Workers' Comp Technology

Survey: Telemedicine Can Contain Costs, Improve Outcomes

A new survey by Mitchell International Inc. looks at the role advanced technologies may play in workers’ comp.
By: | December 4, 2017 • 2 min read

Rising medical costs continue to be a thorn in the side of workers’ compensation professionals. According to a 2016 report by the National Council on Compensation Insurance, medical benefits on lost time per claim rose from around $9,000 in 2003 to $28,500 in 2015 — an increase of more than 216 percent.

Industry leaders can’t do much to make X-rays, surgeries, physical therapy, or prescriptions any cheaper, but they are increasingly looking to advanced technologies to help contain costs through improved efficiency in delivery of care and claims management, among other areas.

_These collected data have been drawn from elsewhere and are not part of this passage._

/-- FENCE, SAFEPT and END (R189 to R191): FENCE and END wait while an instruction is in the window or fired, END then stops the core with its program
complete; SAFEPT stops a core that a preemption is requested of once it is quiet, and is a NOP otherwise. -/
def Obligations.FenceSafeptEnd : Prop :=
  ∀ (u : Nat) (s : State), let d := s.dev; let c := core d u; let w := wordAt d u
    (issues d u 0x0A = true → fld w 57 0 = 0 →
      (c.win = [] ∧ c.fl = [] → exec (.fence u) s = .next { s with dev := adv d u c })
      ∧ (¬(c.win = [] ∧ c.fl = []) → exec (.fence u) s = .next s))
    ∧ (issues d u 0x0B = true → fld w 57 0 = 0 →
      (c.preempt = false → exec (.safept u) s = .next { s with dev := adv d u c })
      ∧ (c.preempt = true → c.win = [] → c.fl = [] → c.tcfg = none →
        exec (.safept u) s = .next { s with dev := adv d u { c with st := .atSafept, stop := 0 } }))
    ∧ (issues d u 0x0C = true → fld w 57 0 = 0 →
      (c.win = [] ∧ c.fl = [] → exec (.endProg u) s = .next { s with dev := noteEnd (adv d u { c with st := .atEnd, stop := 1 }) u })
      ∧ (¬(c.win = [] ∧ c.fl = []) → exec (.endProg u) s = .next s))

/-- SWAIT, SGATE and SREAD (R218, R220, R327) on a word that the core's job owns: SWAIT goes on when the count has reached the target and otherwise
stops issue with its wait noted, SGATE binds its gate, SREAD reads the whole word after every operation that the store holds. A word that is not the
job's or has no hall, a target past 48 bits, a reserved field and gate 0 fault with DESC_BOUNDS or the word's fault, and a register that is not clean
stops the core (R169, R552, R553). -/
def Obligations.SignalWaits : Prop :=
  ∀ (u h n : Nat) (s : State), let d := s.dev; let c := core d u; let w := wordAt d u; let t := xr c (fld w 43 39)
    let i := sigIdx (xr c (fld w 36 32)) w; let g := fld w 57 54; let gi := xr c (fld w 36 32) % 8192
    (issues d u 0x2A = true → fld w 57 57 = 0 → fld w 37 37 = 0 → fld w 31 0 = 0 → cleanRegs c [fld w 43 39, fld w 36 32] = true →
      wordFault d i (c.job.getD 16) = none → t < 2 ^ 48 →
      let r := startWait d u 0 i t (bit w 38)
      (r.1.seen = true → exec (.swait u) s = .next { s with dev := adv r.2 u (core r.2 u) })
      ∧ (r.1.seen = false → exec (.swait u) s = .next { s with dev := adv r.2 u { core r.2 u with st := .swait, swait := some r.1 } }))
    ∧ (issues d u 0x2B = true → g ≠ 0 → fld w 53 44 = 0 → fld w 37 37 = 0 → fld w 31 0 = 0 →
      cleanRegs c [fld w 43 39, fld w 36 32] = true → wordFault d gi (c.job.getD 16) = none → t < 2 ^ 48 →
      let poll (e : Ins) : Ins := if e.w % 16 = g then { e with gate := e.gate.map (fun b => { b with mon := false }) } else e
      let r := startWait (dropMonitor (setCore d u { c with win := c.win.map poll }) u g) u g gi t (bit w 38)
      exec (.sgate u) s = .next { s with dev := adv r.2 u { core r.2 u with gates := tset (core r.2 u).gates g r.1 } })
    ∧ (issues d u 0x2C = true → fld w 57 57 = 0 → fld w 38 37 = 0 → fld w 31 0 = 0 → cleanRegs c [fld w 36 32] = true →
      wordFault d i (c.job.getD 16) = none → wordHome d i = some (h, n) →
      let e := bump64 (flushStore d h) (hallPage h + 0x404) 1
      exec (.sread u) s = .next { s with dev := adv e u (xw (core e u) (fld w 43 39) (wordBits (flushStore d h) h n)) })
    ∧ (issues d u 0x2A = true → let rs := [fld w 43 39, fld w 36 32]
      (¬(fld w 57 57 = 0 ∧ fld w 37 37 = 0 ∧ fld w 31 0 = 0) → exec (.swait u) s = .next { s with dev := coreFault d u c.pc 4 })
      ∧ (fld w 57 57 = 0 → fld w 37 37 = 0 → fld w 31 0 = 0 →
        (cleanRegs c rs = false → exec (.swait u) s = .next { s with dev := regStop d u rs })
        ∧ (∀ f, cleanRegs c rs = true → wordFault d i (c.job.getD 16) = some f → exec (.swait u) s = .next { s with dev := coreFault d u c.pc f })
        ∧ (cleanRegs c rs = true → wordFault d i (c.job.getD 16) = none → 2 ^ 48 ≤ t → exec (.swait u) s = .next { s with dev := coreFault d u c.pc 4 })))
    ∧ (issues d u 0x2B = true → let rs := [fld w 43 39, fld w 36 32]
      (¬(g ≠ 0 ∧ fld w 53 44 = 0 ∧ fld w 37 37 = 0 ∧ fld w 31 0 = 0) → exec (.sgate u) s = .next { s with dev := coreFault d u c.pc 4 })
      ∧ (g ≠ 0 → fld w 53 44 = 0 → fld w 37 37 = 0 → fld w 31 0 = 0 →
        (cleanRegs c rs = false → exec (.sgate u) s = .next { s with dev := regStop d u rs })
        ∧ (∀ f, cleanRegs c rs = true → wordFault d gi (c.job.getD 16) = some f → exec (.sgate u) s = .next { s with dev := coreFault d u c.pc f })
        ∧ (cleanRegs c rs = true → wordFault d gi (c.job.getD 16) = none → 2 ^ 48 ≤ t → exec (.sgate u) s = .next { s with dev := coreFault d u c.pc 4 })))
    ∧ (issues d u 0x2C = true → let rs := [fld w 36 32]
      (¬(fld w 57 57 = 0 ∧ fld w 38 37 = 0 ∧ fld w 31 0 = 0) → exec (.sread u) s = .next { s with dev := coreFault d u c.pc 4 })
      ∧ (fld w 57 57 = 0 → fld w 38 37 = 0 → fld w 31 0 = 0 →
        (cleanRegs c rs = false → exec (.sread u) s = .next { s with dev := regStop d u rs })
        ∧ (∀ f, cleanRegs c rs = true → wordFault d i (c.job.getD 16) = some f → exec (.sread u) s = .next { s with dev := coreFault d u c.pc f })))

/-- TCLR, TDEAD, WLD, MMA and ACCDRAIN (R192 to R195) enter the firing window of 16 entries (R172, R173) with the scalar registers and the bytes of
scalar memory that they name captured, and the program counter moves past them; no other part of the module changes. -/
def Obligations.TileControlEntersWindow : Prop :=
  ∀ (u : Nat) (s : State), let d := s.dev; let c := core d u; let w := wordAt d u
    (entersWindow d u 0x11 [] 0 0 = true → fld w 50 4 = 0 →
      exec (.tclr u) s = .next { s with dev := windowed d u 0 0 0 0 })
    ∧ (entersWindow d u 0x12 [] 0 0 = true → fld w 50 4 = 0 →
      exec (.tdead u) s = .next { s with dev := windowed d u 0 0 0 0 })
    ∧ (entersWindow d u 0x14 [] 0 0 = true → fld w 49 48 ≠ 3 → fld w 47 46 ≠ 3 → fld w 45 4 = 0 →
      exec (.wld u) s = .next { s with dev := windowed d u 0 0 0 0 })
    ∧ (entersWindow d u 0x15 [] 0 0 = true → fld w 21 20 ≠ 3 → fld w 18 17 ≠ 3 → fld w 16 4 = 0 →
      exec (.mma u) s = .next { s with dev := windowed d u 0 0 0 0 })
    ∧ (entersWindow d u 0x16 [] (fld w 20 12 * 64) 64 = true → fld w 21 21 = 1 → (fld w 26 23 < 8 ∨ fld w 26 23 = 15) → fld w 11 4 = 0 →
      exec (.accdrain u) s = .next { s with dev := windowed d u 0 0 (fld w 20 12 * 64) 64 })
    ∧ (entersWindow d u 0x16 [fld w 13 9] 0 0 = true → fld w 21 21 = 0 → (fld w 26 23 < 8 ∨ fld w 26 23 = 15) → fld w 8 4 = 0 →
      exec (.accdrain u) s = .next { s with dev := windowed d u (xr c (fld w 13 9)) 0 0 0 })

/-- VBIN, VFMA, VUN, VSCAL, VFN, VDFN, VRED and VSTE (R196, R198) enter the firing window of 16 entries (R172, R173) with the scalar registers and the
bytes of scalar memory that they name captured, and the program counter moves past them; no other part of the module changes. -/
def Obligations.VectorEntersWindow : Prop :=
  ∀ (u : Nat) (s : State), let d := s.dev; let c := core d u; let w := wordAt d u
    (entersWindow d u 0x18 [] 0 0 = true → fld w 26 23 ≤ 5 → fld w 22 21 ≠ 3 → fld w 36 30 = 0 → fld w 27 27 = 0 → fld w 20 16 = 0 → fld w 15 4 = 0 →
      exec (.vbin u) s = .next { s with dev := windowed d u 0 0 0 0 })
    ∧ (entersWindow d u 0x19 [] 0 0 = true → fld w 26 23 = 0 → fld w 22 21 ≠ 3 → fld w 20 16 = 0 → fld w 15 4 = 0 →
      exec (.vfma u) s = .next { s with dev := windowed d u 0 0 0 0 })
    ∧ (entersWindow d u 0x1A [] 0 0 = true → fld w 26 23 < 6 → fld w 43 30 = 0 → fld w 28 28 = 0 → fld w 27 27 = 0 → fld w 22 21 = 0 → fld w 15 4 = 0 → fld w 20 16 = 0 →
      exec (.vun u) s = .next { s with dev := windowed d u 0 0 0 0 })
    ∧ (entersWindow d u 0x1A [fld w 20 16] 0 0 = true → fld w 26 23 = 6 → fld w 43 30 = 0 → fld w 28 28 = 0 → fld w 27 27 = 0 → fld w 22 21 = 0 → fld w 15 4 = 0 → fld w 50 44 = 0 → fld w 29 29 = 0 →
      exec (.vun u) s = .next { s with dev := windowed d u (xr c (fld w 20 16)) 0 0 0 })
    ∧ (entersWindow d u 0x1B [fld w 20 16] 0 0 = true → fld w 26 23 ≤ 3 → fld w 43 30 = 0 → fld w 28 28 = 0 → fld w 27 27 = 0 → fld w 22 21 = 0 → fld w 15 4 = 0 →
      exec (.vscal u) s = .next { s with dev := windowed d u (xr c (fld w 20 16)) 0 0 0 })
    ∧ (entersWindow d u 0x1C [] 0 0 = true → fld w 26 26 = 0 → fld w 43 30 = 0 → fld w 28 28 = 0 → fld w 27 27 = 0 → fld w 22 4 = 0 →
      exec (.vfn u) s = .next { s with dev := windowed d u 0 0 0 0 })
    ∧ (entersWindow d u 0x1D [] 0 0 = true → fld w 26 26 = 0 → fld w 36 30 = 0 → fld w 27 27 = 0 → fld w 22 4 = 0 →
      exec (.vdfn u) s = .next { s with dev := windowed d u 0 0 0 0 })
    ∧ (entersWindow d u 0x1E [] 0 0 = true → fld w 43 30 = 0 → fld w 28 28 = 0 → fld w 27 27 = 0 → fld w 22 4 = 0 →
      exec (.vred u) s = .next { s with dev := windowed d u 0 0 0 0 })
    ∧ (entersWindow d u 0x1F [fld w 20 16] 0 0 = true → fld w 24 23 = 0 → fld w 27 27 = 0 → fld w 22 21 = 0 → fld w 15 4 = 0 →
      exec (.vste u) s = .next { s with dev := windowed d u (xr c (fld w 20 16)) 0 0 0 })
    ∧ (entersWindow d u 0x1F [fld w 20 16] (xr c (fld w 20 16)) (min 512 (32768 - xr c (fld w 20 16))) = true → fld w 24 23 ≠ 0 → fld w 24 23 ≠ 3 → fld w 27 27 = 0 → fld w 22 21 = 0 → fld w 15 4 = 0 →
      exec (.vste u) s = .next { s with dev := windowed d u (xr c (fld w 20 16)) 0 (xr c (fld w 20 16)) (min 512 (32768 - xr c (fld w 20 16))) })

According to survey of 275 U.S. workers’ compensation professionals conducted by Mitchell International Inc., most in the industry expect to adopt an advanced technology solution in the next five years. Thirty-three percent said their organization was “somewhat likely” to adopt new technology, while nearly 25 percent said it was “very likely.”

Chief among those new technologies is telemedicine. Nearly half (45 percent) of respondents think telemedicine will have the biggest impact on the workers’ comp industry, followed by artificial intelligence (19 percent), mobile apps (14 percent), and wearable devices (10 percent). According to a market research report by Orbis Research, the U.S. telemedicine market is projected to grow at a rate of 6 percent per year for the next two years, reaching a value of $7 billion by 2020.

The U.S. telemedicine market is projected to grow at a rate of 6 percent per year for the next two years, reaching a value of $7 billion by 2020.

Eighty-four percent of respondents think these technologies will improve automation efficiency primarily in claims and medical management — areas where controlling the direction of care can help to avoid unnecessary expenses and contain costs. Cost containment was the most influential reason why workers’ compensation organizations adopt advanced technologies, according to 54 percent of surveyed professionals.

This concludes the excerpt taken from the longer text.